> YOUR INSTRUCTIONS
Across the entries that follow, how many lines have the word "completion" in them? Give only the number.

> RECORDS FOR THE EXERCISE
.....
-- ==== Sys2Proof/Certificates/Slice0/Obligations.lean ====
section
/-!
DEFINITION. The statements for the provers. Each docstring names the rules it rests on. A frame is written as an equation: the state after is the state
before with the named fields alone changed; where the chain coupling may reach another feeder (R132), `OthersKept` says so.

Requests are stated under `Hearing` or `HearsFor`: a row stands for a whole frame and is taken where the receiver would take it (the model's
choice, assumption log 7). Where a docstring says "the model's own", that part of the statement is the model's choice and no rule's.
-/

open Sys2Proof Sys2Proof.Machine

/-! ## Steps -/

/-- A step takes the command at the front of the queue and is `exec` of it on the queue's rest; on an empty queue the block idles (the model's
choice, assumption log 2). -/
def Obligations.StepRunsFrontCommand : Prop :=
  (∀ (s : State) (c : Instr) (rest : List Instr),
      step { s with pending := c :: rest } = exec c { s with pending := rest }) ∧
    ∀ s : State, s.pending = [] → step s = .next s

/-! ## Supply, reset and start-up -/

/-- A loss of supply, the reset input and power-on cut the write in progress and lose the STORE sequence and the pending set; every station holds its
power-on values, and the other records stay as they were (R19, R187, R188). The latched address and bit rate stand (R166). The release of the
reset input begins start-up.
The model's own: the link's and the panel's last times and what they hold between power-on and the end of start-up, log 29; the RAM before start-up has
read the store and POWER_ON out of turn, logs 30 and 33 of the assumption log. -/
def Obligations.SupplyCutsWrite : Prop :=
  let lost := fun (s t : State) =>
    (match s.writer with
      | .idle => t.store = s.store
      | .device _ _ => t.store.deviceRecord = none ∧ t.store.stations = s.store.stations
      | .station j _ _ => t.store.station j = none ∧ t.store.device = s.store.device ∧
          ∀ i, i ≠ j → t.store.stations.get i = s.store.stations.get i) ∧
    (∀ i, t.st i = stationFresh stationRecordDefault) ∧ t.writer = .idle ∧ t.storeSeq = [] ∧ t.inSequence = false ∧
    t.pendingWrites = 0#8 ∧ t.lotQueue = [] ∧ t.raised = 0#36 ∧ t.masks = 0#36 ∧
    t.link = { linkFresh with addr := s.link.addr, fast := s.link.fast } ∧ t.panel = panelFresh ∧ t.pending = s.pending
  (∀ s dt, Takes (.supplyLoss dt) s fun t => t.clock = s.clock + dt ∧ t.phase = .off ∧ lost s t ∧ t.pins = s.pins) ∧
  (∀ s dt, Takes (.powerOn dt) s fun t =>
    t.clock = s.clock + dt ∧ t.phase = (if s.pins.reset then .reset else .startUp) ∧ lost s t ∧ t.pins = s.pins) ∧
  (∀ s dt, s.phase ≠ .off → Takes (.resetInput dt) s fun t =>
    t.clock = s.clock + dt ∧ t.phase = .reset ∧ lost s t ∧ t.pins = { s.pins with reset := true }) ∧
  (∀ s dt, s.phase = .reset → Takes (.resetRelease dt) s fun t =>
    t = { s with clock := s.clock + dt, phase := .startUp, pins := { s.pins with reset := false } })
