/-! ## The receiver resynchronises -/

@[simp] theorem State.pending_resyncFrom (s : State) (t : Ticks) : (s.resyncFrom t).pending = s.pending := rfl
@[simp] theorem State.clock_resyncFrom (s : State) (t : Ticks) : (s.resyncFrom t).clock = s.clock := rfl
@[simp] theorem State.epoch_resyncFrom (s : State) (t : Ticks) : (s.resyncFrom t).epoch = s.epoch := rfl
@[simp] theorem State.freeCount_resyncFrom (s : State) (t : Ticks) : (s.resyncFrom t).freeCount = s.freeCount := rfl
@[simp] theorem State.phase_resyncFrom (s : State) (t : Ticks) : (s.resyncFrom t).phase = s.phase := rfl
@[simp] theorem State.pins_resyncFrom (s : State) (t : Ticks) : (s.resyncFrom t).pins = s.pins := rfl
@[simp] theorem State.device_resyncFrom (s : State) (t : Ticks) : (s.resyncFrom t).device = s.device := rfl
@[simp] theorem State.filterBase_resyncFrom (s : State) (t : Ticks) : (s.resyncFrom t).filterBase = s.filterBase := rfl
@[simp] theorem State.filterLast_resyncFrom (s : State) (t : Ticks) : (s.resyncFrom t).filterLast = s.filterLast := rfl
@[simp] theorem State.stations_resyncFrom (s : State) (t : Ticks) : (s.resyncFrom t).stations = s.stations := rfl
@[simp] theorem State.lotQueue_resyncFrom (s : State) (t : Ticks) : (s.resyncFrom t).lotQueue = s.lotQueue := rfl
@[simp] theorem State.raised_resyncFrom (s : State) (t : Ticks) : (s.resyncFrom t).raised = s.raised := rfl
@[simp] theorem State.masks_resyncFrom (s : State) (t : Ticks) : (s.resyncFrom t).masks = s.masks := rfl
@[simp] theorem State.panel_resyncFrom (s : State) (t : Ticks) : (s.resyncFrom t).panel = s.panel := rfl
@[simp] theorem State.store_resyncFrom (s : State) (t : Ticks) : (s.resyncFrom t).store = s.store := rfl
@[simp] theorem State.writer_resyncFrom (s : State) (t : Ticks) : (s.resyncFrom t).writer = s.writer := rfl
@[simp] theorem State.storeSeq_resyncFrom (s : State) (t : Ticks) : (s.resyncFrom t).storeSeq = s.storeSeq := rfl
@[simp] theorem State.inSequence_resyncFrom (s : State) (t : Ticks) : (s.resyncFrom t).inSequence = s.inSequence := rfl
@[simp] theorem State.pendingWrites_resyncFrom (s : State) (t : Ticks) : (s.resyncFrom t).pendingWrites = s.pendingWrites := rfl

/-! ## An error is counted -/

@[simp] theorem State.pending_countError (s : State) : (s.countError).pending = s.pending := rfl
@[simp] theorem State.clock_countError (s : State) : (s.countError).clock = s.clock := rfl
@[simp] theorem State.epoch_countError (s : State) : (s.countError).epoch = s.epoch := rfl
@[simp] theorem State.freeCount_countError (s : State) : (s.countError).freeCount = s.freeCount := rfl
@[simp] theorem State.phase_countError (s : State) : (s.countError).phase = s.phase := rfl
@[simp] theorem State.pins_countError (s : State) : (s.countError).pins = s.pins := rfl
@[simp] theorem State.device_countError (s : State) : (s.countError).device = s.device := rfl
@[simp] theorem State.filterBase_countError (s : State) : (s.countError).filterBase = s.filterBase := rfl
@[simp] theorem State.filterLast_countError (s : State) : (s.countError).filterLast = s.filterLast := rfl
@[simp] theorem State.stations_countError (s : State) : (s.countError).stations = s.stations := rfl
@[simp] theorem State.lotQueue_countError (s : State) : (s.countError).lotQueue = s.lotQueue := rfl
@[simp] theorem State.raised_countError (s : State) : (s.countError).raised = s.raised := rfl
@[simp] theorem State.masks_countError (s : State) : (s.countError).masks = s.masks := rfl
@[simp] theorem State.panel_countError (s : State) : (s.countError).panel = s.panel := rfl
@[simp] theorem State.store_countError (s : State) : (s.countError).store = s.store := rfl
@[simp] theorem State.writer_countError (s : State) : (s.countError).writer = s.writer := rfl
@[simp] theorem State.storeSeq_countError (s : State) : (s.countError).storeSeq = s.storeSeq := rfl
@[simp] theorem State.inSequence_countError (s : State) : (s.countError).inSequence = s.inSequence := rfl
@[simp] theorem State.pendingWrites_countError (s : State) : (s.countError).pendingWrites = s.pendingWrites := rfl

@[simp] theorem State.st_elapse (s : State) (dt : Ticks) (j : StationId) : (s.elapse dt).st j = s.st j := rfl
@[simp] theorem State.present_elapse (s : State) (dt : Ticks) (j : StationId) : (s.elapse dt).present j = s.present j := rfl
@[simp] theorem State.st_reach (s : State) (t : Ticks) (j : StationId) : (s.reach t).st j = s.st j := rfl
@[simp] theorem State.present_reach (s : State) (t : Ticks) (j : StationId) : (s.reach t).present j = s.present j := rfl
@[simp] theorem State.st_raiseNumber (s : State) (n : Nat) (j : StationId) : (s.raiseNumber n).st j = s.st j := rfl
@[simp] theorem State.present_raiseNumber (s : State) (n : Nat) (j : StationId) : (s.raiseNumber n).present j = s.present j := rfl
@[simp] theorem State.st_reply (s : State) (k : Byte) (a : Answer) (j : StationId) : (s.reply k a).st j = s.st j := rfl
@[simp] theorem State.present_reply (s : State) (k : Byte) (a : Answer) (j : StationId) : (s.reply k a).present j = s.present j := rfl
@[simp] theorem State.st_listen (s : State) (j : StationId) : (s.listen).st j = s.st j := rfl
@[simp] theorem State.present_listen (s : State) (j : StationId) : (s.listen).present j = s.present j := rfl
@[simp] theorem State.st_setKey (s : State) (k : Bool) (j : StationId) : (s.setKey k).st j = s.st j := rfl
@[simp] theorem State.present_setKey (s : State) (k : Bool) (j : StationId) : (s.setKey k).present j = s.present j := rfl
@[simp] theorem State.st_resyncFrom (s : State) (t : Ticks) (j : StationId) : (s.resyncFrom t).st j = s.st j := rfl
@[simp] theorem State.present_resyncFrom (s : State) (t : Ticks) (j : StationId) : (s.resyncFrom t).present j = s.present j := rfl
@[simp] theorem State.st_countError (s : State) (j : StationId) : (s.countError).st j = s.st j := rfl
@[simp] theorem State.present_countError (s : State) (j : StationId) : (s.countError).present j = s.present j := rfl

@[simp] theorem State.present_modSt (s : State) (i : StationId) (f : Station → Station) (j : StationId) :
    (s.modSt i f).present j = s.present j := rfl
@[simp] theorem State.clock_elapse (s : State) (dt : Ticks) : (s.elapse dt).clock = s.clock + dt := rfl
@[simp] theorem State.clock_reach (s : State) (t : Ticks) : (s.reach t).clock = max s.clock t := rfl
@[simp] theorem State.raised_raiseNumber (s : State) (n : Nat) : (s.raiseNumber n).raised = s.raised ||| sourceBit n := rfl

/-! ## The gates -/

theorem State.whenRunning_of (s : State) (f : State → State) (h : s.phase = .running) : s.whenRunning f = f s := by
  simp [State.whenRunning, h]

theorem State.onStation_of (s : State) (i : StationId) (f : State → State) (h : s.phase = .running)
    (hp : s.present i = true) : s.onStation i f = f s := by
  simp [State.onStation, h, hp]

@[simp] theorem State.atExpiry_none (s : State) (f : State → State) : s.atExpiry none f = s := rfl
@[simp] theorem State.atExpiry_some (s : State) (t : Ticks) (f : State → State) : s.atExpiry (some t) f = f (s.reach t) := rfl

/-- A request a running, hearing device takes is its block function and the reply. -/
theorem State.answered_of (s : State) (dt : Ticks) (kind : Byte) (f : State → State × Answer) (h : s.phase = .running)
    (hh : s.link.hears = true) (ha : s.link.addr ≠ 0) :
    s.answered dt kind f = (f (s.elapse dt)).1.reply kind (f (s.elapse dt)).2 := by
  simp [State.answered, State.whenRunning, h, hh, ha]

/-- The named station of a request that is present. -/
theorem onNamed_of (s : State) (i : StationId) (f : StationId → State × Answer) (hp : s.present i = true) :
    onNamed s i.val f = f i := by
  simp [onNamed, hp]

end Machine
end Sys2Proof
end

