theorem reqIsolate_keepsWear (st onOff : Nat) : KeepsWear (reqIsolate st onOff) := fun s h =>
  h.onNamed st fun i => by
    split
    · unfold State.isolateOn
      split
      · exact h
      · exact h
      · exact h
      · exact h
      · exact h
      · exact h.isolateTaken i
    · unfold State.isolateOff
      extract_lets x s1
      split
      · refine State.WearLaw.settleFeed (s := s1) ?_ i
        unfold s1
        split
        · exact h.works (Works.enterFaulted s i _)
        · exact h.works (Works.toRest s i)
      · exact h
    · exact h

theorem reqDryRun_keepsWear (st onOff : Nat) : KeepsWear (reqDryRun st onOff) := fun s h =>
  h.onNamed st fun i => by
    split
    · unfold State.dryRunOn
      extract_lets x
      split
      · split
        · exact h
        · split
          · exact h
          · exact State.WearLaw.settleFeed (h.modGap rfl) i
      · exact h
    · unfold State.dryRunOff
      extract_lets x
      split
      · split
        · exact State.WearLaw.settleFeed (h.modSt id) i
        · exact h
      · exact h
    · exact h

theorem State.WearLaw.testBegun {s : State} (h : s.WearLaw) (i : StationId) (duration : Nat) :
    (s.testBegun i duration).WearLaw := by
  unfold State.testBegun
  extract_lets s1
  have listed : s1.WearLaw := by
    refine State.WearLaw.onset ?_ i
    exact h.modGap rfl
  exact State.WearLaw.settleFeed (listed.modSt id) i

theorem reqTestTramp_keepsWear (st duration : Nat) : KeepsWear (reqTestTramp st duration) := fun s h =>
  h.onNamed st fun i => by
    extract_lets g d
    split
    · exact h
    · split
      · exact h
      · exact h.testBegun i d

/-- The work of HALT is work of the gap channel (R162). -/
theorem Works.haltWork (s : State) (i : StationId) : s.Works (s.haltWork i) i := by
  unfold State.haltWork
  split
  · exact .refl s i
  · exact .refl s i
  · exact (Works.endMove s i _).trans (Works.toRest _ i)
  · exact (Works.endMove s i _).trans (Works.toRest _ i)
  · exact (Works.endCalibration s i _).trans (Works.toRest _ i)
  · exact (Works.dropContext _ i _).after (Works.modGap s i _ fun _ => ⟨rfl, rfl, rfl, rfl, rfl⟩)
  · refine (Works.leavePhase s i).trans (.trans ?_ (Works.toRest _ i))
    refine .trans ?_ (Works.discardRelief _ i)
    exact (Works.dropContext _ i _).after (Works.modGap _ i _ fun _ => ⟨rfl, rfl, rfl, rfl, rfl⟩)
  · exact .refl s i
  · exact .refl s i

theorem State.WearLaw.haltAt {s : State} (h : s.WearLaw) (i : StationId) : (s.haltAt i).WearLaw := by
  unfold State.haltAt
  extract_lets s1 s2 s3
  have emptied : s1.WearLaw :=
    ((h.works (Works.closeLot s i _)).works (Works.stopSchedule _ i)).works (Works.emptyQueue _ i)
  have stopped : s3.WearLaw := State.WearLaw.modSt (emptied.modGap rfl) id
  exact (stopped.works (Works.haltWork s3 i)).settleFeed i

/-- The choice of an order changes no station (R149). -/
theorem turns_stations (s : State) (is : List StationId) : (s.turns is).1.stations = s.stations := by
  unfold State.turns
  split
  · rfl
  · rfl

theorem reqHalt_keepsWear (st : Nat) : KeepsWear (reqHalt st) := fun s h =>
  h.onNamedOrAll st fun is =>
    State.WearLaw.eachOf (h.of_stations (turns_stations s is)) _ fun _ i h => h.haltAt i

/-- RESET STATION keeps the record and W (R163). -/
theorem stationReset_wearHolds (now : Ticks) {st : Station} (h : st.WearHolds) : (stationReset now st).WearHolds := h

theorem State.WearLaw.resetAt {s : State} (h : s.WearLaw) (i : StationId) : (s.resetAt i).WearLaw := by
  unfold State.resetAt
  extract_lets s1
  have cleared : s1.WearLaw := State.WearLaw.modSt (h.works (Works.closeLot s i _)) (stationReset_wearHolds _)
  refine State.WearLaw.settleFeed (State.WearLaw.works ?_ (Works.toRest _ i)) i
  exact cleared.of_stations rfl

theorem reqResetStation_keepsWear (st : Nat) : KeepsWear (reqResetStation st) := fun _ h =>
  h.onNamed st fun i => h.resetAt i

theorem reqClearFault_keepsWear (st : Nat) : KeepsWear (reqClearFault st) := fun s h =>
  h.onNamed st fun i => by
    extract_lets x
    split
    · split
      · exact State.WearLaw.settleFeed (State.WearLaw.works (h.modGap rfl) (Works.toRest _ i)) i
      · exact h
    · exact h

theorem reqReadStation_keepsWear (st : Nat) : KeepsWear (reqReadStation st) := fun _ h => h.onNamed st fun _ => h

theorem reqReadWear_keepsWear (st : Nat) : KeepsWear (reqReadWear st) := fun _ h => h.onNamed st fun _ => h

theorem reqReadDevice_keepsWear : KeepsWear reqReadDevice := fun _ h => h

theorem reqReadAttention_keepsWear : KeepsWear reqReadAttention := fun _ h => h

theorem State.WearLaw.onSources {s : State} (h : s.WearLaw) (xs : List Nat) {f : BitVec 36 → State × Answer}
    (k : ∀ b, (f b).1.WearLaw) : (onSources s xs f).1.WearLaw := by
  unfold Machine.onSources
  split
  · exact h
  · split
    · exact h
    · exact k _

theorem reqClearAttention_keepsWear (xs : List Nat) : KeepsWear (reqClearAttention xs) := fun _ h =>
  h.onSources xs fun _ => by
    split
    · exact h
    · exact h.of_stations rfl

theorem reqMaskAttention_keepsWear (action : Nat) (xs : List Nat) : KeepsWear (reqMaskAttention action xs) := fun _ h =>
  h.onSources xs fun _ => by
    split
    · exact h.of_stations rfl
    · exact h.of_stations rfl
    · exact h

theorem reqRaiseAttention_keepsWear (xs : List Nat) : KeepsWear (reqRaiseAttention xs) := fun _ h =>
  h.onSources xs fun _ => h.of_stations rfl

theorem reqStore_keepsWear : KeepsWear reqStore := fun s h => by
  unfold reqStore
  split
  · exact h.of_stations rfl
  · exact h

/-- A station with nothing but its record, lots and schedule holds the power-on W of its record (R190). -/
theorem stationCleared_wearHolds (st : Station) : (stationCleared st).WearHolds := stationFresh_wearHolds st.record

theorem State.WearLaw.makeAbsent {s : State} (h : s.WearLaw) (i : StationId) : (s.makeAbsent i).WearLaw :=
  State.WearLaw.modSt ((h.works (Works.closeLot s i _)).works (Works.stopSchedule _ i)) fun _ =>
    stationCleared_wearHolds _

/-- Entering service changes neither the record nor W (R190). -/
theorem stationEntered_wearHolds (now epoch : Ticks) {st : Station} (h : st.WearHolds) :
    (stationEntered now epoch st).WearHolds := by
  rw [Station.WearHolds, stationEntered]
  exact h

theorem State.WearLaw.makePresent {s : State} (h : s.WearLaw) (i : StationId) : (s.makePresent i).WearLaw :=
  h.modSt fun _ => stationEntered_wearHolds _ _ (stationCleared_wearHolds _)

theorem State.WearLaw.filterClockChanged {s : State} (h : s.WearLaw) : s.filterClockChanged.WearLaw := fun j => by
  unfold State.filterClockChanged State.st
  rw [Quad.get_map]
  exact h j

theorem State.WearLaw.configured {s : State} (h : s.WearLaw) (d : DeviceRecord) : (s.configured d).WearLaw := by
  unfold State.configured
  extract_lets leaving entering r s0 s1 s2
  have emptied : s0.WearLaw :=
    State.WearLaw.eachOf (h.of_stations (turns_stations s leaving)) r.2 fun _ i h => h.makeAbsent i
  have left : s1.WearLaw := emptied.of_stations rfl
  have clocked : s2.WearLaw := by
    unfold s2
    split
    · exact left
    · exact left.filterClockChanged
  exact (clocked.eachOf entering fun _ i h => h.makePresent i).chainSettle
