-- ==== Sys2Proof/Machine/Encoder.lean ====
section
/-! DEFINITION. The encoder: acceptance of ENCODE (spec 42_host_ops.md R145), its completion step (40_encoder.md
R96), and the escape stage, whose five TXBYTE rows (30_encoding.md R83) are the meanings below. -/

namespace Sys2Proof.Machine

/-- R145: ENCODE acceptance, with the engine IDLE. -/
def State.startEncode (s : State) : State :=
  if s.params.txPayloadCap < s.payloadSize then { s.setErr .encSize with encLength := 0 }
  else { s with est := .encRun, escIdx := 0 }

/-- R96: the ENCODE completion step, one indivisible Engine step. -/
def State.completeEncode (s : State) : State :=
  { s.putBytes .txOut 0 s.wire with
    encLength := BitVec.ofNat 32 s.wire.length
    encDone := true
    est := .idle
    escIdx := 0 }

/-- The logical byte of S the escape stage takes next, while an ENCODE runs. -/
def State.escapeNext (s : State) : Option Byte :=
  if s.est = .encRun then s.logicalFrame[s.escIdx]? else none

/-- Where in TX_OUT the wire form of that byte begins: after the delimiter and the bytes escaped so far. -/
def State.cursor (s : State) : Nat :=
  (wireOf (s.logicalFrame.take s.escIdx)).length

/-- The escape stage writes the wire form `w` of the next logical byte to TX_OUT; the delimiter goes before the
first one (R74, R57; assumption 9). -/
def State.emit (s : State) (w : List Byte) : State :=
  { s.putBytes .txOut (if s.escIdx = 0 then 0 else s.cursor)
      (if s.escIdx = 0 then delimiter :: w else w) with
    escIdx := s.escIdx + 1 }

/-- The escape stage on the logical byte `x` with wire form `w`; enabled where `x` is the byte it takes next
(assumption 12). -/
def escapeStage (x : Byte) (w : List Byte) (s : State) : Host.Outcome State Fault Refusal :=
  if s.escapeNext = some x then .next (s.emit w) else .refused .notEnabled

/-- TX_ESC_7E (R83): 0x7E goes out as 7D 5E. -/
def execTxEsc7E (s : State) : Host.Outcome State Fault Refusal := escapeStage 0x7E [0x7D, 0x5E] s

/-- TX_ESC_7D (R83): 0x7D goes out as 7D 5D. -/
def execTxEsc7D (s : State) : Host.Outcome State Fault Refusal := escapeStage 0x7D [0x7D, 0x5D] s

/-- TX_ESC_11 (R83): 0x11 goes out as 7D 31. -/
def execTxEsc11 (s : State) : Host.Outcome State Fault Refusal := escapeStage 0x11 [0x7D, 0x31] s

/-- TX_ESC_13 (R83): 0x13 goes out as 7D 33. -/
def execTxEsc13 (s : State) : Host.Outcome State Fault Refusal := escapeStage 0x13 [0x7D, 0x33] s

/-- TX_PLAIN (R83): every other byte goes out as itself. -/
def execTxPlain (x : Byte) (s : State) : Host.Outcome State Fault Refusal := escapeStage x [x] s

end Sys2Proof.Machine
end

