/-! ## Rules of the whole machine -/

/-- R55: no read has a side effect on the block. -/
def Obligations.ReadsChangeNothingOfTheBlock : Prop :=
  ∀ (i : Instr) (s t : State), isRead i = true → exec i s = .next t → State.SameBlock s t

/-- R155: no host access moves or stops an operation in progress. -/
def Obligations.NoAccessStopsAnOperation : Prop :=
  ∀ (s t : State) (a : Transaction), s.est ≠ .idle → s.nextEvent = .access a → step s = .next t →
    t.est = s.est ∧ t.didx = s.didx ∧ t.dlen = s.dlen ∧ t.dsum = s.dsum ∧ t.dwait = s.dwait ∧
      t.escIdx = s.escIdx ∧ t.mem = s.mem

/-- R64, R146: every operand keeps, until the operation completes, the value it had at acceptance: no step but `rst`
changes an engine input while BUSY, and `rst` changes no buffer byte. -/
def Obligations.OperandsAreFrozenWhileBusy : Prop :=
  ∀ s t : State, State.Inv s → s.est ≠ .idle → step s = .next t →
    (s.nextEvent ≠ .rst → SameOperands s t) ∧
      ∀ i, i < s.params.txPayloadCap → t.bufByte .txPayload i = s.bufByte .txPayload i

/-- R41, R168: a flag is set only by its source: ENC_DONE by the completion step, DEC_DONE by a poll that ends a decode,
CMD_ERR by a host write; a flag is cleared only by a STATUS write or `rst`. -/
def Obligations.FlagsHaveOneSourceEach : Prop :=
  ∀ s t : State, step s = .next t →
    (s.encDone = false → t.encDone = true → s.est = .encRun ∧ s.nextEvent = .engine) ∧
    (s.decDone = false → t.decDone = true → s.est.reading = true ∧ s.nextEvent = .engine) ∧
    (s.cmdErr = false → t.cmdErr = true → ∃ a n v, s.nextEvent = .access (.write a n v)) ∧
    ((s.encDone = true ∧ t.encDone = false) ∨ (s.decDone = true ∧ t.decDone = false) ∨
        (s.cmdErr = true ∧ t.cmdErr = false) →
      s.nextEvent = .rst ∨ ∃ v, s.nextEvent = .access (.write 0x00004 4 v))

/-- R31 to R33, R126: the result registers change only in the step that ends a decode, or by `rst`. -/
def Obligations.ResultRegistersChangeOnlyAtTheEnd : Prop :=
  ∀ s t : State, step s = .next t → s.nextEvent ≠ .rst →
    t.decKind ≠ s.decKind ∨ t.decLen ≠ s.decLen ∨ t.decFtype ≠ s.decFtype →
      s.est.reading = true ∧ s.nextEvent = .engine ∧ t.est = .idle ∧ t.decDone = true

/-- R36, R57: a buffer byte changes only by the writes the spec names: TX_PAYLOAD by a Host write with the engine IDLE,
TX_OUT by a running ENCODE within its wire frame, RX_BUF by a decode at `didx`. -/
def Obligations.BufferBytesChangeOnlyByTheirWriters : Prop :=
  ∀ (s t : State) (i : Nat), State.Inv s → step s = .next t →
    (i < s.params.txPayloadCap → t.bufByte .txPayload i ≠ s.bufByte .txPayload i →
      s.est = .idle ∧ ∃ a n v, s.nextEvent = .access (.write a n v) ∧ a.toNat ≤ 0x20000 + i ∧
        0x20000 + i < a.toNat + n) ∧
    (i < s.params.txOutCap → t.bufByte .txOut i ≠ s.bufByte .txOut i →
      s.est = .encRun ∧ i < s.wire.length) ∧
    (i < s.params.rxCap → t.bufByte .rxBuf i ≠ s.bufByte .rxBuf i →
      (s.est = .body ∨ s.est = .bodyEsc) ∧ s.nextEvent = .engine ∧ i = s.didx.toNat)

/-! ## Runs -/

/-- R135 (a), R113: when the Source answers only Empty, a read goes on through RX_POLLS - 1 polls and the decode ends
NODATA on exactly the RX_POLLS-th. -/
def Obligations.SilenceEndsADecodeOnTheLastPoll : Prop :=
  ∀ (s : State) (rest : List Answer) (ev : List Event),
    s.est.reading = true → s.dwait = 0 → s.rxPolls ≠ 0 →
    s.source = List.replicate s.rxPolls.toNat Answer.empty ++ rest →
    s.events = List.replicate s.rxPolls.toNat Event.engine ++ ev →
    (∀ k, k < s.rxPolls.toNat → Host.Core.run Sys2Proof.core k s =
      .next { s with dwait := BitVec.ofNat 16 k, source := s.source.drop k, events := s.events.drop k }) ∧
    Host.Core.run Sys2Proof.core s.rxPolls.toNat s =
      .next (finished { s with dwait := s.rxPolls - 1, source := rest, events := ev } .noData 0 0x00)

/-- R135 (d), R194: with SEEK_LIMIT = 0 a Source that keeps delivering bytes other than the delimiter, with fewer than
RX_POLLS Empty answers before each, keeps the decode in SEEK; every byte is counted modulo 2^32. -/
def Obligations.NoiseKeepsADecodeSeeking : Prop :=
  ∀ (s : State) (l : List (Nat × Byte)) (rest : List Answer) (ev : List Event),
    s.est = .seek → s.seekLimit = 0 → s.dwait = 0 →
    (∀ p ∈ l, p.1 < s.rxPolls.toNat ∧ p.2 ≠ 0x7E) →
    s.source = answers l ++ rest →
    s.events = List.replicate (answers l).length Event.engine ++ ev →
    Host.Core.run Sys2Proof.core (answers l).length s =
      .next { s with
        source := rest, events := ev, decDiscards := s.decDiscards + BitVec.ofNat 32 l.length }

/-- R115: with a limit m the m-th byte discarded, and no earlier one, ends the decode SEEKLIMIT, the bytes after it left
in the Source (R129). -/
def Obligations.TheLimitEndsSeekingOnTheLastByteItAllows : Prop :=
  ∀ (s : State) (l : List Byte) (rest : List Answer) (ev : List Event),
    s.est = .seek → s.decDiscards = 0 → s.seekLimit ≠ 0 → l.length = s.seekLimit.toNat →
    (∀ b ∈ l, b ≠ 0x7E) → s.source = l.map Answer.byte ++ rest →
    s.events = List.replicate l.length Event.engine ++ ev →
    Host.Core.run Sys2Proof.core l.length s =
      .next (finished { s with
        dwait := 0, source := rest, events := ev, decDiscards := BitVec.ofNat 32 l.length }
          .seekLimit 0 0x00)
.....
> TASK RESULT
3